I want to ask you this today: What do you hunger for most?
Some of us hunger for food. Some hunger for approval. Some hunger for control. Some hunger for sexual desire. Some hunger for comfort.
Fasting exposes what rules us. It tests whether our appetites have become our master.
Maybe the reason fasting feels so radical is because it unmasks our idols. It shows us how much we really love our own comfort more than God. It forces us to face the question: Do I really hunger for God above everything else?

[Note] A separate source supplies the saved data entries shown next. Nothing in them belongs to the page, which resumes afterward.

/-- An open frame behind a later one that opened at tick 0, and a stream with it, 4 ms later. -/
def lateFrame (held : Bool) (l : List StagedPixel) : OpenFrame := { openFrame l false with held := held, later := some 0 }
def skewed (held : Bool) (l : List StagedPixel) : State :=
  let s := put [(F.ING_SCTL_SKEW 0, 4)] (ingest [lateFrame held l] 1)
  { s with tim := { s.tim with ticks := 625000 } }

theorem test_skew_closes :
    after (.frameCloseSkew 0) (skewed true []) (fun t => t.get (F.ING_SSTAT_EVERR 0) * 10
      + ((t.stream 0).frames.map fun f => f.closed.toNat).foldl (· + ·) 0) = 11
    ∧ after (.frameCloseSkew 0) (ingest [lateFrame true []] 1) (fun t =>
      ((t.stream 0).frames.map fun f => f.closed.toNat).foldl (· + ·) 0) = 0 := by decide +kernel

theorem witness_StreamsOpenCloseAndComplete :
    (ingest [] 0).memSound = true ∧ (put [(F.ING_SCTL_EN 0, 0)] (ingest [] 0)).streamOn 0 = false ∧ (ingest [] 0).streamOn 0 = true
    ∧ (ingest [] 0).streamFits 0 = true ∧ (ingest [] 0).streamRate 0 ≤ 2000000 ∧ (ingest [] 0).codecAccepts 0 = true
    ∧ State.reset.streamFits 0 = false ∧ (ingest [] 0).get (F.ING_SSTAT_STATE 0) ≠ 3
    ∧ (put [(F.ING_SSTAT_PATHB 0, 1)] (ingest [] 0)).on (F.ING_SSTAT_PATHB 0) = true
    ∧ (ingest [openFrame [] false, { openFrame [] false with m := 1 }] 1).openFrames 0 = [openFrame [] false, { openFrame [] false with m := 1 }]
    ∧ (ingest [] 0).frameFull 0 (openFrame [] false) = false ∧ (ingest [] 0).frameFull 0 (openFrame (List.replicate 64 ⟨0, 0, 0, 0⟩) false) = true
    ∧ ((ingest [openFrame [] true] 1).stream 0).frames.find? (fun f => f.held && f.gen == 3) = some (openFrame [] true)
    ∧ 0 < (ingest [] 0).blockRows 0 ∧ ((ingest [openFrame [] true] 1).frameSlot 0 (openFrame [] true)).isSome = true
    ∧ (ingest [] 0).frameSlot 0 (openFrame [] true) = none ∧ (ingest [] 0).inMemory 0x2000 4096 = true
    ∧ (ingest [] 0).on (F.LAN_CTL_EN 7) = false ∧ (ingest [] 0).groups 4 = [0xEF000001] ∧ (ingest [] 0).groups 5 = []
    ∧ ({ (ingest [] 0).ing.ptp with selected := some (4, 0) } : PtpState).selected = some (4, 0)
    ∧ (skewed true []).tim.ticks = 625000 ∧ (skewed true []).get (F.ING_SCTL_SKEW 0) * 156250 ≤ 625000
    ∧ (skewed true []).frameFull 0 (lateFrame true []) = false ∧ (skewed true (List.replicate 64 ⟨0, 0, 0, 0⟩)).memSound = true
    ∧ (skewed true (List.replicate 64 ⟨0, 0, 0, 0⟩)).frameFull 0 (lateFrame true (List.replicate 64 ⟨0, 0, 0, 0⟩)) = true
    ∧ (skewed false []).memSound = true ∧ (put [(F.ING_SCTL_INCPOL 0, 1)] (skewed true [])).on (F.ING_SCTL_INCPOL 0) = true
    ∧ (skewed true []).on (F.ING_SCTL_INCPOL 0) = false ∧ (ingest [openFrame [] true] 1).memSound = true
    ∧ (ingest [openFrame [] true] 0).memSound = true := by decide +kernel

/-! ### The sender pair -/

/-- A sender of a pair in a role with port 8 up and a partner that was heard as lead a tick ago, or not. -/
def pairIn (role : Nat) (heard : Bool) : State :=
  let s := put [(F.LNK_CFG_PAIR, 1), (F.MIR_STAT_ROLE, role), (F.LNK_PSTAT_STATE 8, 2), (F.MIR_CFG_HBPER, 10), (F.MIR_CFG_AUTOTAKE, 1),
    (F.MIR_CFG_SILEN, 1), (F.LNK_PSTAT_STATE 0, 2), ((Reg.MIR_PEPOCH).whole, 5)]
  { s with
    tim := { s.tim with ticks := 1 }
    mir := { s.mir with
      lastLead := if heard then some 0 else none, lastHb := if heard then some 0 else none
      tags := [⟨0, 7, 1, 1, 0, 9, 0, 1, false⟩] } }

/-- A handover armed for a time since another. -/
def handing (role th : Nat) (since : Option Nat) : State :=
  let s := pairIn role true
  { s with mir := { s.mir with handover := some (th, since) }, tim := { s.tim with wall := 65536 * 10000000000 } }

theorem test_become_lead : after .becomeLead (pairIn 2 false) (fun t => t.role * 10 + (t.rd .MIR_PEPOCH).toNat) = 16
    ∧ after .becomeLead (pairIn 2 true) (fun t => t.role * 10 + (t.rd .MIR_PEPOCH).toNat) = 25 := by decide +kernel
theorem test_takeover_adopts_tags :
    after (.takeover none) (pairIn 2 false) (fun t => t.role * 100 + t.lnk.tags.length * 10 + t.mir.tags.length) = 110 := by decide +kernel
theorem test_outranked_lead_is_deposed :
    after (.heartbeat 1 false false 6 1 0 0) (pairIn 1 true) (fun t => t.role) = 3 := by decide +kernel

/-- A new lead to which the host has not moved yet, with a partner that is ready. -/
def lateHost (late : Bool) : State :=
  let s := handing 1 9000000000 none
  { s with mir := { s.mir with hostLate := late, partnerReady := true } }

And here’s the good news: the Father promises reward. It’s not always in the way we expect, but it’s always in the way we need. It’s a deeper relationship with Him. So when Jesus says, “Your Father who sees in secret will reward you,” He is promising that fasting will never be wasted. You may not get the applause of people, but you will get the presence of God. And that is better than anything you could eat.
So, the question is not, “Should I fast?” The question is, “Do I desire God enough to fast?”
[1] https://www.guinnessworldrecords.com/world-records/78789-longest-survival-without-food
[2] Donald S. Whitney, Spiritual Disciplines for the Christian Life, rev. and updated ed. (Colorado Springs, CO: NavPress, 2014), 192.
[3] Exodus 34:28; Deuteronomy 9:9
[9] D. Martyn Lloyd-Jones, Studies in the Sermon on the Mount (Wm. B. Eerdmans, 1959), 38.
[10] https://www.ers.usda.gov/data-products/chart-gallery/chart-detail?chartId=58376
[11] Whitney, Spiritual Disciplines for the Christian Life, 192.
[12] D.A. Carson, The Sermon on the Mount: An Evangelical Exposition of Matthew 5-7 (Baker Book House, 1978), 72.
[13] Carson, The Sermon on the Mount, 72
[14] Lloyd-Jones, Studies in the Sermon on the Mount, 39.
[15] Whitney, Spiritual Disciplines for the Christian Life, 197.